#### [YOUR INSTRUCTIONS]
Return each line of the listing that has the word "kernel" in it.

(RAW DATA begins)

/-- L2.3, the columns of 0xFE01. -/
theorem test_writeOamLo :
    (after (.writeOamLo 1 0xBB) (at' 0x91 .oamSearch 0 0)).oam = [] ∧
    (after (.writeOamLo 1 0xBB) (at' 0x91 .vblank 0 150)).oam = [(1, 0xBB)] ∧
    (after (.writeOamLo 1 0xBB) (at' 0x11 .vramTransfer 0 0)).oam = [(1, 0xBB)] := by decide

/-- OAM offset 159 is the last byte of the array (R136, R143). -/
theorem test_oamHi :
    (after (.writeOamHi 31 0x05) (at' 0x91 .hblank 0 0)).oam = [(159, 0x05)] ∧
    (after (.readOamHi 31) (after (.writeOamHi 31 0x05) (at' 0x91 .hblank 0 0))).result = .byte 0x05 := by decide

/-! ### DMA (L2.4) -/

/-- P2: the page 0xC000 begins 0x10, 0x08, 0x01. The free value is not needed: all 160 answers are fixed here. -/
def page : List Host.Cell :=
  [(0xC000, 0x10), (0xC001, 0x08), (0xC002, 0x01)] ++ (List.range 157).map fun i => (0xC003 + i, 0x00)

theorem test_writeDma_p2 :
    let s := after (.writeDma 0xC0) { at' 0x93 .oamSearch 4 0 with extMem := page }
    [0, 1, 2, 3, 159].map s.oamByte = [0x10, 0x08, 0x01, 0x00, 0x00] ∧ s.oam.length = 160 := by decide +kernel

/-- DM2. -/
theorem test_writeDma_dm2 :
    let s := { State.reset with cfg := { Config.default with mmuPresent := false }, oam := [(0, 0x55)] }
    (after (.writeDma 0x12) s).oam = [(0, 0x55)] ∧ (after (.writeDma 0x12) s).outputs = [] := by decide

/-! ### STEP (L1.3, L2.2) -/

/-- L1.3, first row: coincidence is not recomputed, and STAT reads 0x41 afterwards. -/
theorem test_step_disabled :
    let s := after (.step 10) (after (.writeStat 0x40) (at' 0x11 .vramTransfer 100 77))
    tuple s = (.vblank, 456, 153, false) ∧ s.events = [] ∧ (after .readStat s).result = .byte 0x41 := by decide

/-- T1, the example of R100. -/
theorem test_step_t1 : tuple (after (.step 12) (at' 0x91 .oamSearch 70 5)) = (.vramTransfer, 2, 5, false) := by decide

/-- T3: entry to VBlank with STAT bits 4 and 6 set and LYC 144 makes all four events; T4: STAT reads 0x55. -/
theorem test_step_t3_t4 :
    let s := after (.step 4) (after (.writeLyc 144) (after (.writeStat 0x50) (at' 0x91 .hblank 200 143)))
    tuple s = (.vblank, 0, 144, true) ∧
    s.events = [.frameComplete, .irq .vblank, .irq .lcdStat, .irq .lcdStat] ∧
    (after .readStat s).result = .byte 0x55 := by decide

/-- T6. -/
theorem test_step_t6 : tuple (after (.step 1) (at' 0x91 .vblank 455 153)) = (.oamSearch, 0, 0, true) := by decide

/-- T8: under the loop policy one STEP makes three transitions and renders line 0. -/
theorem test_step_t8 :
    tuple (after (.step 500) (looping (at' 0x91 .oamSearch 0 0))) =
      (.oamSearch, 44, 1, false) := by decide +kernel

/-! ### Rendering (L2.5, L2.6) -/

/-- T2 and L1.8: the request of HBlank entry, and the pattern 0,0,2,2,1,1,3,3 repeating to the last columns. -/
theorem test_render_l18 :
    let s := after (.step 1) (after (.writeStat 0x08) (rendering 0x91 0 [(0, 0x0F), (1, 0x33)] []))
    s.events = [.irq .lcdStat] ∧ s.mode = .hblank ∧ shades s 0 16 = [0, 0, 2, 2, 1, 1, 3, 3, 0, 0, 2, 2, 1, 1, 3, 3] ∧
    s.viewPixel 0 159 = 3 := by decide +kernel

/-- L1.8, the display-value row, with SHADE[1] = 0xAA and SHADE[2] = 0x55 injected; and a table whose ends are swapped. -/
theorem test_display_l18 :
    let s := after (.step 1) (rendering 0x91 0 [(0, 0x0F), (1, 0x33)] [])
    let shown := fun (t : ShadeTable) =>
      (List.range 8).map (State.displayPixel { s with cfg := { s.cfg with shades := t } } 0)
    shown { Config.default.shades with shade1 := some 0xAA, shade2 := some 0x55 } =
      [0xEB, 0xEB, 0x55, 0x55, 0xAA, 0xAA, 0x00, 0x00] ∧
    shown ⟨0x00, some 0x55, some 0xAA, 0xEB⟩ = [0x00, 0x00, 0xAA, 0xAA, 0x55, 0x55, 0xEB, 0xEB] := by decide +kernel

(RAW DATA ends)

#### [OUTPUT FOR THIS TASK]
    [0, 1, 2, 3, 159].map s.oamByte = [0x10, 0x08, 0x01, 0x00, 0x00] ∧ s.oam.length = 160 := by decide +kernel
      (.oamSearch, 44, 1, false) := by decide +kernel
    s.viewPixel 0 159 = 3 := by decide +kernel
    shown ⟨0x00, some 0x55, some 0xAA, 0xEB⟩ = [0x00, 0x00, 0xAA, 0xAA, 0x55, 0x55, 0xEB, 0xEB] := by decide +kernel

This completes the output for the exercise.